• **SOURCE INFORMATION**
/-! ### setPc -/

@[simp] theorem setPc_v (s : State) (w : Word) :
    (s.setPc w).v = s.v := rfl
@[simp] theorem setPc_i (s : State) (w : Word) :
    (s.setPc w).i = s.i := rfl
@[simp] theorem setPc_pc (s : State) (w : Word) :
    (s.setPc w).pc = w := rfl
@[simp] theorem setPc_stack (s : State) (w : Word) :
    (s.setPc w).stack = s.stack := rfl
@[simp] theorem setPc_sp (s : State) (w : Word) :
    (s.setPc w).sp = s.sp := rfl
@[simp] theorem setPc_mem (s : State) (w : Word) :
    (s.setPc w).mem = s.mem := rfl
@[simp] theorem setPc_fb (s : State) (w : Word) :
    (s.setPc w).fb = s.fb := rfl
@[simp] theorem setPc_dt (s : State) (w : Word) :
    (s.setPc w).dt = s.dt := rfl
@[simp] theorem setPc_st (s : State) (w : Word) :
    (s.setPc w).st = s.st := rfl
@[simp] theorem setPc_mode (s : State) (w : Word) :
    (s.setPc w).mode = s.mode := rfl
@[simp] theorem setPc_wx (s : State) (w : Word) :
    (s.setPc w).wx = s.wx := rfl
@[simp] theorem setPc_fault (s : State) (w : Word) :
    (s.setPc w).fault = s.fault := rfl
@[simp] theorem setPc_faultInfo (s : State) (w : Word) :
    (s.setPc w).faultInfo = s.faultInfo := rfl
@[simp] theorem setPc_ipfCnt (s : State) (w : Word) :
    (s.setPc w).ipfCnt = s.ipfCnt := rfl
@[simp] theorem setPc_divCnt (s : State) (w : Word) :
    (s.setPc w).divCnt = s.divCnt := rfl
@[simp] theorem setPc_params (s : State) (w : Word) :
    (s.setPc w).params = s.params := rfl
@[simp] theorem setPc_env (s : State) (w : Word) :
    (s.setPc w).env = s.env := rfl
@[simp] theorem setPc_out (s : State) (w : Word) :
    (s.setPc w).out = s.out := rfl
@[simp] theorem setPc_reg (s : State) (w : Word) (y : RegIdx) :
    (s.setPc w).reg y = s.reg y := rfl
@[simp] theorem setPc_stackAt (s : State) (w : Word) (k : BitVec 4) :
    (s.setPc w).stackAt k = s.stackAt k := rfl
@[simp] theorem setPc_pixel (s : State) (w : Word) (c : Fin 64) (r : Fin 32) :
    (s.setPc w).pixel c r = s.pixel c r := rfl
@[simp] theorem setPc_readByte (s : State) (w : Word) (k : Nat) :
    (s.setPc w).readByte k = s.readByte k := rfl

---

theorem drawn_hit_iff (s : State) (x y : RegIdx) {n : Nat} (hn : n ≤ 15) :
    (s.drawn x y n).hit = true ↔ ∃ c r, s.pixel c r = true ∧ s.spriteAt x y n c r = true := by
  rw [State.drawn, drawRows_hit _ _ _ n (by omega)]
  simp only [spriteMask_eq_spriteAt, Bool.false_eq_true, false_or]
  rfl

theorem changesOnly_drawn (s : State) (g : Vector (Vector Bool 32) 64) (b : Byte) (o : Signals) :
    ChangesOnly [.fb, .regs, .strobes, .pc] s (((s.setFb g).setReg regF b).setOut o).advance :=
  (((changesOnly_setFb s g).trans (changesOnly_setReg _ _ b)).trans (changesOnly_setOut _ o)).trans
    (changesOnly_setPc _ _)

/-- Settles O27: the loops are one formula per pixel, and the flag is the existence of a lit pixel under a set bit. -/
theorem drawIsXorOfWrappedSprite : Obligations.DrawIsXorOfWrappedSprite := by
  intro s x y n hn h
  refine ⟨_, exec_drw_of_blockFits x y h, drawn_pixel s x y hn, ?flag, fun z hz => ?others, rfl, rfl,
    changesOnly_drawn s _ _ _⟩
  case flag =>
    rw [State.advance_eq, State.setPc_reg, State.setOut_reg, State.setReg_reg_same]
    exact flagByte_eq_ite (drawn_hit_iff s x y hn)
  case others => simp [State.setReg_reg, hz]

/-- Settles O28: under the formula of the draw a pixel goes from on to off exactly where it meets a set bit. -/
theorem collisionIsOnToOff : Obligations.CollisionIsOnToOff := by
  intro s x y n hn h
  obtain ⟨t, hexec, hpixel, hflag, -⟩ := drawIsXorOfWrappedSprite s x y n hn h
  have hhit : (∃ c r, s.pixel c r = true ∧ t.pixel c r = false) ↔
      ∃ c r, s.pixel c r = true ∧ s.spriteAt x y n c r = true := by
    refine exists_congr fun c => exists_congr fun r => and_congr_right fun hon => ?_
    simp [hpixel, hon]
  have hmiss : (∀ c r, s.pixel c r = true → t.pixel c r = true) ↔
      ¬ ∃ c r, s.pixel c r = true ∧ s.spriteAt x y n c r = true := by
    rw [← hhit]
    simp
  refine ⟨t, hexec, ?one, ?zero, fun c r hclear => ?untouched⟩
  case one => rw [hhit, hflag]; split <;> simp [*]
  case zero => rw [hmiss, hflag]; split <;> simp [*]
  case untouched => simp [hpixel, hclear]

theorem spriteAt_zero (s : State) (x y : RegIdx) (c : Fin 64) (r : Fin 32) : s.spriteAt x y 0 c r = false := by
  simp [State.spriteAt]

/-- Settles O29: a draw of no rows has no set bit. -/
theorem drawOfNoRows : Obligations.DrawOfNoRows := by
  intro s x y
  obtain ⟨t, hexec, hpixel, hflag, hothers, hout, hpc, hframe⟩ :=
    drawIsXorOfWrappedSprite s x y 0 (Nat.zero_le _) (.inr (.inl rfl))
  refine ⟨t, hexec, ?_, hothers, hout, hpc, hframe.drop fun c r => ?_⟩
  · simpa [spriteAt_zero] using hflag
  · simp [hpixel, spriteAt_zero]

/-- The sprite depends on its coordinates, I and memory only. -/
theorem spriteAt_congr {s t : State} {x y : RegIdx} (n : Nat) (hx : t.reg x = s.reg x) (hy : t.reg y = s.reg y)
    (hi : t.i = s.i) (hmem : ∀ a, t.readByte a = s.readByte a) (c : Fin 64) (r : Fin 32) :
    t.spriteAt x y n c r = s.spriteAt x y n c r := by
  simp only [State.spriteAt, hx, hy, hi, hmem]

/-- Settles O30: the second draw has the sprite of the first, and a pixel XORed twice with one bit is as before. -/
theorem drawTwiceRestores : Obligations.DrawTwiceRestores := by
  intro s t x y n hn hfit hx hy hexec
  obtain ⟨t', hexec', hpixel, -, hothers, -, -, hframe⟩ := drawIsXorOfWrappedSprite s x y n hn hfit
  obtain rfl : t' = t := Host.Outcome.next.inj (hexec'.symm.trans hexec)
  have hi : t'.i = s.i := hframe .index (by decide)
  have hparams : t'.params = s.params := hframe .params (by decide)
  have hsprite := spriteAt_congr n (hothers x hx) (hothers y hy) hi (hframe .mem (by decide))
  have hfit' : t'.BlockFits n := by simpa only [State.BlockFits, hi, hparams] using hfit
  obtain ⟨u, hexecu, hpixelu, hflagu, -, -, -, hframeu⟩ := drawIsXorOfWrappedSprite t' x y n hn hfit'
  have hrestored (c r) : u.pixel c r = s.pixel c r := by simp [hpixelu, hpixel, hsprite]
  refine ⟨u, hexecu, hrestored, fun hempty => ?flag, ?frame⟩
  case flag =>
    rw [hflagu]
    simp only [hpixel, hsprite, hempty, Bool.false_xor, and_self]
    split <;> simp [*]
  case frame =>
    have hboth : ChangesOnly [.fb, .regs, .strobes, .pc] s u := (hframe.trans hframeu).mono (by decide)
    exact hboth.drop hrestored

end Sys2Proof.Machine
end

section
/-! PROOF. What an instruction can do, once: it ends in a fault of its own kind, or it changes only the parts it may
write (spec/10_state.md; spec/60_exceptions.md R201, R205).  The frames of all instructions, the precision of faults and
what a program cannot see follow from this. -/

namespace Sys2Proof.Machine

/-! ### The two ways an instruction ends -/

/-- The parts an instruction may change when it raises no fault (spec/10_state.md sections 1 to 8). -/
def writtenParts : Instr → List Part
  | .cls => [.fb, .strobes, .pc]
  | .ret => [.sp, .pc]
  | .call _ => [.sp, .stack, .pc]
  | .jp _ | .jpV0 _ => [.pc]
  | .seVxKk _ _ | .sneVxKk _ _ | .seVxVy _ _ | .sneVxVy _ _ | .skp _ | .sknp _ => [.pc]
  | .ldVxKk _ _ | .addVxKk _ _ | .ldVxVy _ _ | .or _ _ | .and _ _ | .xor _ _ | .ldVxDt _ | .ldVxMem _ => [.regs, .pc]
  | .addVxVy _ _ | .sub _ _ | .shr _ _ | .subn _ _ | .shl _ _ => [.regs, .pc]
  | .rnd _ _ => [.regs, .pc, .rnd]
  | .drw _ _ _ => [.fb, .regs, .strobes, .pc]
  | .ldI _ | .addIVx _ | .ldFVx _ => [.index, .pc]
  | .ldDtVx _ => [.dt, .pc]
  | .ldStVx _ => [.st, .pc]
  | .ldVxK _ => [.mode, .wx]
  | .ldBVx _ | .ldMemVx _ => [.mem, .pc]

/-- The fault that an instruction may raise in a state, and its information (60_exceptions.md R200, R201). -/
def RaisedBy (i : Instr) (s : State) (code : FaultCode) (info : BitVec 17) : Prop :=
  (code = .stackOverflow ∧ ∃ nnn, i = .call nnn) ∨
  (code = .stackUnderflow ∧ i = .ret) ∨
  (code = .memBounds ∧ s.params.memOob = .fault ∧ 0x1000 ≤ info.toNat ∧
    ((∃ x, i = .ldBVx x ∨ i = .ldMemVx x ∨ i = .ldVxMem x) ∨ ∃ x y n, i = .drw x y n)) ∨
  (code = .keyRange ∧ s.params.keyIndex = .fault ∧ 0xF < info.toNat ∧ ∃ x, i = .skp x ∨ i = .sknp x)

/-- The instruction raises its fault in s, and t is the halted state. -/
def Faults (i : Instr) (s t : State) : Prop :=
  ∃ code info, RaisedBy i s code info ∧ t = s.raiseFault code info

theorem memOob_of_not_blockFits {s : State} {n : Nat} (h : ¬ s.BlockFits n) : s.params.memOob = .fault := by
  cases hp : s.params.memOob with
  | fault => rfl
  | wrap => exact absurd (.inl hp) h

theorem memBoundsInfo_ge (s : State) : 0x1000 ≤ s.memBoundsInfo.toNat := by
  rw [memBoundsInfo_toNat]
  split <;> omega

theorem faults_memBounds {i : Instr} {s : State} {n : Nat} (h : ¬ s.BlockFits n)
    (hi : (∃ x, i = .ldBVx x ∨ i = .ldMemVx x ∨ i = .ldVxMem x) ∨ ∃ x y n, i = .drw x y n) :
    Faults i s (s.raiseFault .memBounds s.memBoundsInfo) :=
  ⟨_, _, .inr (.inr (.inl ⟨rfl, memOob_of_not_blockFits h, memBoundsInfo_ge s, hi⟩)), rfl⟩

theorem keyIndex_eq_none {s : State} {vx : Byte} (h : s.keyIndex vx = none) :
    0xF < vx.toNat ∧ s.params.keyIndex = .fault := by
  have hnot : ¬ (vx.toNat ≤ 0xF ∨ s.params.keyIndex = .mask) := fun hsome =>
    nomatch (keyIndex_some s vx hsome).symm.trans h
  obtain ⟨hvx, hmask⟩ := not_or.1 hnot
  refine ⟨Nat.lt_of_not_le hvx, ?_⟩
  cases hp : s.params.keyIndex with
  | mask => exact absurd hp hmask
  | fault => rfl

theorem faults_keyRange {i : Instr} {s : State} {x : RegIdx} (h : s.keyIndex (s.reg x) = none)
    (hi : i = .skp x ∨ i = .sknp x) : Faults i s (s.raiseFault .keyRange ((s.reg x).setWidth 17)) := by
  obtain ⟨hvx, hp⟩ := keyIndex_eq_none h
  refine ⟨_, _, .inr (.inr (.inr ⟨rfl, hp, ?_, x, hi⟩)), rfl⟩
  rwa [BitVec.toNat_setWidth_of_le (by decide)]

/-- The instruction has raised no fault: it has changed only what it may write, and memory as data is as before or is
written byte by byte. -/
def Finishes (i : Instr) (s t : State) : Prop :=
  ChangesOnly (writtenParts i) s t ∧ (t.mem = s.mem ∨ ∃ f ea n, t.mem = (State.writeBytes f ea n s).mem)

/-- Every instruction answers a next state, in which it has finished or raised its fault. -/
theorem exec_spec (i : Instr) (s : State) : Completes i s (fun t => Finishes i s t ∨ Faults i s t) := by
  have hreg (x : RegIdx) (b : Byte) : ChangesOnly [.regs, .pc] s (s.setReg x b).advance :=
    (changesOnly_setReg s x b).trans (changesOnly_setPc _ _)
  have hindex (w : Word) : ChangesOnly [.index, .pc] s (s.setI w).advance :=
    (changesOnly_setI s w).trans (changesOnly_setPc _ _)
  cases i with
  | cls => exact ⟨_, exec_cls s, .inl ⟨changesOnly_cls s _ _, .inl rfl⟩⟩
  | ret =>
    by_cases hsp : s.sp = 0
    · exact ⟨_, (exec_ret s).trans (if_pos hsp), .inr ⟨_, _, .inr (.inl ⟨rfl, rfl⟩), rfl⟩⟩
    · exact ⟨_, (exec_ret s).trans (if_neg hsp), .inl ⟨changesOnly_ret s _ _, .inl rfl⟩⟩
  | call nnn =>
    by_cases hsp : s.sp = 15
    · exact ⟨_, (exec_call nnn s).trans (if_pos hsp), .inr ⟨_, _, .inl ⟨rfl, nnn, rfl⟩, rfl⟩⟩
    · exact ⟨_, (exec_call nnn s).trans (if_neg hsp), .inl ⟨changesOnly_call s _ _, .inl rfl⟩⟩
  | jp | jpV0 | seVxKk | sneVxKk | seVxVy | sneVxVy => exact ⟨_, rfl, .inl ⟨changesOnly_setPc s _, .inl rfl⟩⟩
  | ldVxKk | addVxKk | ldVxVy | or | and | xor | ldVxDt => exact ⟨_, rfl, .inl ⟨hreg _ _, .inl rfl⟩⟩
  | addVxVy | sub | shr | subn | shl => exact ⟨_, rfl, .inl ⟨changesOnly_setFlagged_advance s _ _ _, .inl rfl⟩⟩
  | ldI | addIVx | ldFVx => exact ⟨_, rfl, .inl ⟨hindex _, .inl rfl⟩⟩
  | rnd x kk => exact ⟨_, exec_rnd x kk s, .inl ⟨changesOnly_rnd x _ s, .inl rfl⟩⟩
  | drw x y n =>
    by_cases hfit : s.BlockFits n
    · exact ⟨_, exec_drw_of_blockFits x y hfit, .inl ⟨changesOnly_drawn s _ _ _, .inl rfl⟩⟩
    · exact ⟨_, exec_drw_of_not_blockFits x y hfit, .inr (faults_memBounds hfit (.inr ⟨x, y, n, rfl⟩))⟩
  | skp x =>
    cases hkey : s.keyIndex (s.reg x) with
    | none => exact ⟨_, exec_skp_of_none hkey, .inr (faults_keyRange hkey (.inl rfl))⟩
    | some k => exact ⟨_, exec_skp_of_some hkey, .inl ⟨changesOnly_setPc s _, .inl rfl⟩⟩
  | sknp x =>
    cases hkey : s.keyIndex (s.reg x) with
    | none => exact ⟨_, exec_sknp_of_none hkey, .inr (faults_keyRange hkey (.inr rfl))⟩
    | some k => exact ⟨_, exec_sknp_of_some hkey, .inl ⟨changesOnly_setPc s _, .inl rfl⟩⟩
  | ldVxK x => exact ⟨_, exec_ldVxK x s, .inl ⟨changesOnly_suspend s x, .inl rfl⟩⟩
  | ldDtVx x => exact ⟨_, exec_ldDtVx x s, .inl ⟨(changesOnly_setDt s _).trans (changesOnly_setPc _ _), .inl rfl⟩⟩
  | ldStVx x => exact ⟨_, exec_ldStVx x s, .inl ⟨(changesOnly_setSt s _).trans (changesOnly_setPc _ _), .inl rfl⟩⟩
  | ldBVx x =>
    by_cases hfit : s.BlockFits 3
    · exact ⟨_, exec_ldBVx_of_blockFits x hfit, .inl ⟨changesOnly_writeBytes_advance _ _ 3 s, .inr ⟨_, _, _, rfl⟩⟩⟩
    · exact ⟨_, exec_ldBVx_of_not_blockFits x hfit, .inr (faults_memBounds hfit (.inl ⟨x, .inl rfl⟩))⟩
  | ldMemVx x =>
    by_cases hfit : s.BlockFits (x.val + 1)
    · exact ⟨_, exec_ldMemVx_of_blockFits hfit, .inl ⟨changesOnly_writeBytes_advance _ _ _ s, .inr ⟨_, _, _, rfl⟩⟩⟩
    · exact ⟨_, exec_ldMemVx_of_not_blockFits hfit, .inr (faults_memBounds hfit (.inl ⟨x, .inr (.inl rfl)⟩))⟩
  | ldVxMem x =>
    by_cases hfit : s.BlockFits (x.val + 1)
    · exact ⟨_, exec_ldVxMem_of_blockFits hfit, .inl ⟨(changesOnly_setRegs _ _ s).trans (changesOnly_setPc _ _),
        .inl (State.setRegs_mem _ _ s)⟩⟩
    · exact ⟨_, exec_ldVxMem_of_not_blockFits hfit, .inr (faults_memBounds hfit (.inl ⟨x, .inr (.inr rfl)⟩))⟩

• **THE TASK**
In the data above, which lines lie between the line with "y = s.reg y)" and the line with "simp only [State.spriteAt, hx, hy, hi, hmem]", inclusive? Print those lines exactly and nothing else.

• **ANSWER**
theorem spriteAt_congr {s t : State} {x y : RegIdx} (n : Nat) (hx : t.reg x = s.reg x) (hy : t.reg y = s.reg y)
    (hi : t.i = s.i) (hmem : ∀ a, t.readByte a = s.readByte a) (c : Fin 64) (r : Fin 32) :
    t.spriteAt x y n c r = s.spriteAt x y n c r := by
  simp only [State.spriteAt, hx, hy, hi, hmem]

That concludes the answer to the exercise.